We are building tools to help developers get meaningful feedback from their development environment, without having to redeploy functions remotely. The second improvement we are making in this area is monitoring and logging. By integrating with Scaleway’s Observability Platform-as-a-service, we will provide users with a detailed overview of their serverless functions, along with logs and metrics that can help them manage this distributed environment.

Performance

Performance in serverless is often distilled down to a single problem, that of cold starts. Although cold starts are an important factor, especially in user-facing applications, serverless performance also covers scale-out latency, build times, and latency when interacting with the rest of the ecosystem. These performance concerns are multiplied for every container and function that is added to an application, so it’s important for us to ensure high performance when considering serverless at scale. Our work in this area covers two areas: reducing the build, deployment and invocation time of our existing architecture, and researching new architectures, such as those based on WebAssembly. Reducing the latency in our existing architecture involves caching, pooling and simply reducing the resources needed to execute each function. By adding registry caches, reusing isolation environments between requests, and pooling pre-warmed VMs and containers, we can reduce the latency involved in all aspects of our serverless systems. Experimenting with lightweight isolation mechanisms such as WebAssembly, offers orders of magnitude improvements in cold start times, as well as exciting opportunities to build new custom runtime environments, with low-latency messaging, and shared memory between functions.

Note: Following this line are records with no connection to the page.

/-- A set RGBA_VALID still vouches for the table: the expansion makes it, and every other move leaves it (R43, R191). -/
theorem EngineMove.tableHolds (ht : s.rgbaValid = true → s.TableHolds) (hv : t.rgbaValid = true) : t.TableHolds := by
  by_cases hs : s.rgbaValid = true
  · refine (ht hs).congr h.palCount_eq h.trnsCount_eq fun sp hsp a => h.load_eq ?_ a
    rcases hsp with rfl | rfl | rfl <;> simp [hs]
  · obtain ⟨-, -, hkeep⟩ := h.registers_eq
    have hstage : s.stage = .expand := by
      by_contra hn
      exact hs ((hkeep hn).symm.trans hv)
    cases h with
    | expanded _ _ => exact expandEntries_tableHolds s
    | expansionSkipped _ hskip => exact absurd hskip hs
    | _ => simp_all

variable (hrun : s.stage ≠ .configure → s.Running)
include hrun

/-- The memories stay in canonical form and inside their sizes (R67). -/
theorem EngineMove.memoryOk (hm : s.MemoryOk) : t.MemoryOk := by
  cases h with
  | rowShort i hs hp hi ht hl =>
    have hSL := (hrun (by simp [hs])).SL_le
    exact (unfilterBytes_memoryOk (s := { s.advance with i := 0 }) _ _ (hm.congr rfl rfl)
      (show 0 + (s.L - (s.pos.toNat + 1)) ≤ s.caps.lineCap by omega)).congr rfl rfl
  | row i v hs hi ht hl ho he hp hf =>
    subst ho
    have hSL := (hrun (by simp [hs])).SL_le
    exact (unfilterBytes_memoryOk (s := { s.advance with i := 0 }) _ s.SL (hm.congr rfl rfl)
      (show 0 + s.SL ≤ s.caps.lineCap by omega)).congr rfl rfl
  | pixel hs hc =>
    exact (hm.copyBytes _ _ ((hrun (by simp [hs])).scatterIndex_le hs hc)).congr rfl rfl
  | nextRow hs hr =>
    have hSL := (hrun (by simp [hs])).SL_le
    exact (hm.copyBytes _ _ (show 0 + s.SL ≤ s.caps.lineCap by omega)).congr rfl rfl
  | passEnds hs hr =>
    have hSL := (hrun (by simp [hs])).SL_le
    exact (hm.copyBytes _ _ (show 0 + s.SL ≤ s.caps.lineCap by omega)).congr rfl rfl
  | expanded hs hv =>
    obtain ⟨-, -, -, -, -, -, hNP, -⟩ := (hrun (by simp [hs])).bounds
    exact (expandEntries_memoryOk hm hNP).congr rfl rfl
  | composited hs hk hi =>
    obtain ⟨-, -, -, -, hout, -⟩ := (hrun (by simp [hs])).bounds
    exact (compositePixel_memoryOk hm (k := s.k) (by omega)).congr rfl rfl
  | _ => exact hm.congr rfl rfl

variable (hb : t.status.busy = true)
include hb

/-- The check still passes, and GEOM is what step 3 wrote (R233, R234). -/
theorem EngineMove.checked : t.configCheck = none ∧ t.geom = t.derivedGeom := by
  rw [h.configCheck_eq, h.derivedGeom_eq]
  by_cases hs : s.stage = .configure
  · cases h with
    | checkPasses _ hc => exact ⟨hc, rfl⟩
    | checkFails _ _ _ => cases hb
    | _ => simp_all
  · obtain ⟨hgeom, -⟩ := h.registers_eq
    exact ⟨(hrun hs).checked, (hgeom hs).trans (hrun hs).geom⟩

/-- The cursor stays within the stream (R21). -/
theorem EngineMove.cursor : t.pos.toNat ≤ t.L := by
  have hL : t.L = s.L := by rw [h.eq_with]; rfl
  rw [hL]
  by_cases hs : s.stage = .configure ∨ s.stage = .row
  · cases h with
    | checkPasses _ _ => exact Nat.zero_le _
    | row i v _ _ _ hl _ _ hp _ => exact (show v.pos.toNat = _ from hp) ▸ hl
    | checkFails _ _ _ => cases hb
    | tagMissing _ _ => cases hb
    | tagIllegal _ _ _ => cases hb
    | rowShort _ _ _ _ _ _ => cases hb
    | _ => simp_all
  · obtain ⟨hc, hr⟩ := not_or.mp hs
    obtain ⟨-, hpos, -⟩ := h.registers_eq
    rw [hpos hc hr]
    exact (hrun hc).cursor

/-- The counters stay within their loops, in the stage the move leads to (R22, R165, R211). -/
theorem EngineMove.placeOk : t.PlaceOk := by
  cases h with
  | checkPasses hs hc => exact Nat.zero_le _
  | emptyPass hs hp he => exact (placeOk_beginPass (s := { s with pass := s.pass + 1 }) hs).mpr hp
  | passBegins hs hp hw hh => exact ⟨hp, hw, hh⟩
  | passesEnd hs hp =>
    rcases hi : s.geom.indexed
    · exact (placeOk_composite (by simp)).mpr ⟨Nat.zero_le _, fun hx => absurd (hi.symm.trans hx) (by decide)⟩
    · exact (placeOk_expand (by simp)).mpr ⟨hi, rfl⟩
  | row i v hs hi ht hl ho he hp hf =>
    obtain ⟨hpass, hw, hr⟩ := (placeOk_row hs).mp (hrun (by simp [hs])).place
    rw [he]
    exact ⟨hpass, hw, hr, Nat.zero_le _⟩
  | pixel hs hc =>
    obtain ⟨hpass, hw, hr, -⟩ := (placeOk_scatter hs).mp (hrun (by simp [hs])).place
    rw [copyBytes_eq]
    refine (placeOk_scatter ?_).mpr ⟨hpass, hw, hr, hc⟩
    exact hs
  | rowScattered hs hc =>
    obtain ⟨hpass, hw, hr, -⟩ := (placeOk_scatter hs).mp (hrun (by simp [hs])).place
    exact ⟨hpass, hw, hr⟩
  | nextRow hs hr =>
    obtain ⟨hpass, hw, -⟩ := (placeOk_retire hs).mp (hrun (by simp [hs])).place
    rw [copyBytes_eq]
    exact ⟨hpass, hw, hr⟩
  | passEnds hs hr =>
    obtain ⟨hpass, -⟩ := (placeOk_retire hs).mp (hrun (by simp [hs])).place
    rw [copyBytes_eq]
    exact hpass
  | expanded hs hv =>
    obtain ⟨-, hk⟩ := (placeOk_expand hs).mp (hrun (by simp [hs])).place
    rw [expandEntries_eq]
    exact ⟨hk ▸ Nat.zero_le _, fun _ => rfl⟩
  | expansionSkipped hs hv =>
    obtain ⟨-, hk⟩ := (placeOk_expand hs).mp (hrun (by simp [hs])).place
    exact ⟨hk ▸ Nat.zero_le _, fun _ => hv⟩
  | composited hs hk hi =>
    obtain ⟨-, hv⟩ := (placeOk_composite hs).mp (hrun (by simp [hs])).place
    rw [compositePixel_eq s s.k hi]
    refine (placeOk_composite ?_).mpr ⟨hk, hv⟩
    exact hs
  | checkFails n hs hc => cases hb
  | tagMissing hs hp => cases hb
  | tagIllegal hs hp ht => cases hb
  | rowShort i hs hp hi ht hl => cases hb
  | indexFault hs hk hi hx => cases hb
  | decodeEnds hs hk => cases hb

/-- A decode that goes on after a move is past its check and well placed. -/
theorem EngineMove.running : t.Running := by
  obtain ⟨hcheck, hgeom⟩ := h.checked hrun hb
  exact ⟨hcheck, hgeom, h.cursor hrun hb, h.placeOk hrun hb⟩

end Moves

/-! The invariant. -/

theorem State.Inv.memoryOk {s : State} (h : s.Inv) : s.MemoryOk := ⟨h.canonical, h.inside⟩

/-- While IDLE no decode has a place, so its memories, its flags and its table are the invariant. -/
theorem State.Inv.to_idle {s t : State} (h : s.Inv) (hm : t.MemoryOk) (hc : t.caps = s.caps)
    (hb : t.status.busy = false) (hf : (t.status.done && t.status.fault) = false)
    (ht : t.rgbaValid = true → t.TableHolds) : t.Inv where
  caps := by rw [hc]; exact h.caps
  canonical := hm.canonical
  inside := hm.inside
  oneFlag := by simp only [State.OneFlag, hb, hf, Bool.false_and, and_self]
  running hb' := absurd (hb.symm.trans hb') Bool.false_ne_true
  table := ht

/-- The invariant does not read the schedule, IRQ_EN, WERR, the bus reply or the count of draws. -/
theorem State.Inv.with_host_side {s : State} (h : s.Inv) (rest : List Turn) (e w : Bool) (b : Option Reply) (d : Nat) :
    ({ s with schedule := rest, irqEn := e, status := { s.status with werr := w }, bus := b, draws := d } : State).Inv where
  caps := h.caps
  canonical := h.canonical
  inside := h.inside
  oneFlag := h.oneFlag
  running hb hs := ⟨(h.running hb hs).checked, (h.running hb hs).geom, (h.running hb hs).cursor, (h.running hb hs).place⟩
  table := h.table

theorem State.Inv.with_schedule {s : State} (h : s.Inv) (rest : List Turn) : ({ s with schedule := rest } : State).Inv :=
  h.with_host_side rest s.irqEn s.status.werr s.bus s.draws

/-- A move of a BUSY engine keeps the invariant. -/
theorem EngineMove.inv {s t : State} (h : EngineMove s t) (hi : s.Inv) (hb : s.status.busy = true) : t.Inv :=
  have hm := h.memoryOk (hi.running hb) hi.memoryOk
  { caps := by rw [h.caps_eq]; exact hi.caps
    canonical := hm.canonical
    inside := hm.inside
    oneFlag := h.oneFlag hb hi.oneFlag
    running := fun hb' _ => h.running (hi.running hb) hb'
    table := h.tableHolds hi.table }

/-- START leads to a decode before its check; its flags are BUSY alone (R230). -/
theorem beginDecode_inv {s : State} (h : s.Inv) : s.beginDecode.Inv where
  caps := h.caps
  canonical := h.canonical
  inside := h.inside
  oneFlag := ⟨rfl, rfl, rfl⟩
  running _ hs := absurd rfl hs
  table := h.table

/-- Reset empties every memory and lowers every flag (R280). -/
theorem hardReset_inv {s : State} (h : s.Inv) : (hardReset s).Inv :=
  h.to_idle (hardReset_memoryOk s) rfl rfl rfl fun hv => absurd hv Bool.false_ne_true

Our research and development on new serverless runtimes is ongoing, but we hope to reveal some exciting new improvements next year.

Final thoughts

Serverless is a philosophy for building cloud platforms that feel like one big operating system. At Scaleway we’re committed to delivering an ecosystem of products that adhere to this philosophy, allowing users to build large, scalable, stateful applications as simply and affordably as possible. In one short year we’ve built two products that form the foundation of this ecosystem: Serverless Functions and Serverless Containers. There’s much, much more to come, so watch this space, and thank you for joining us on the journey.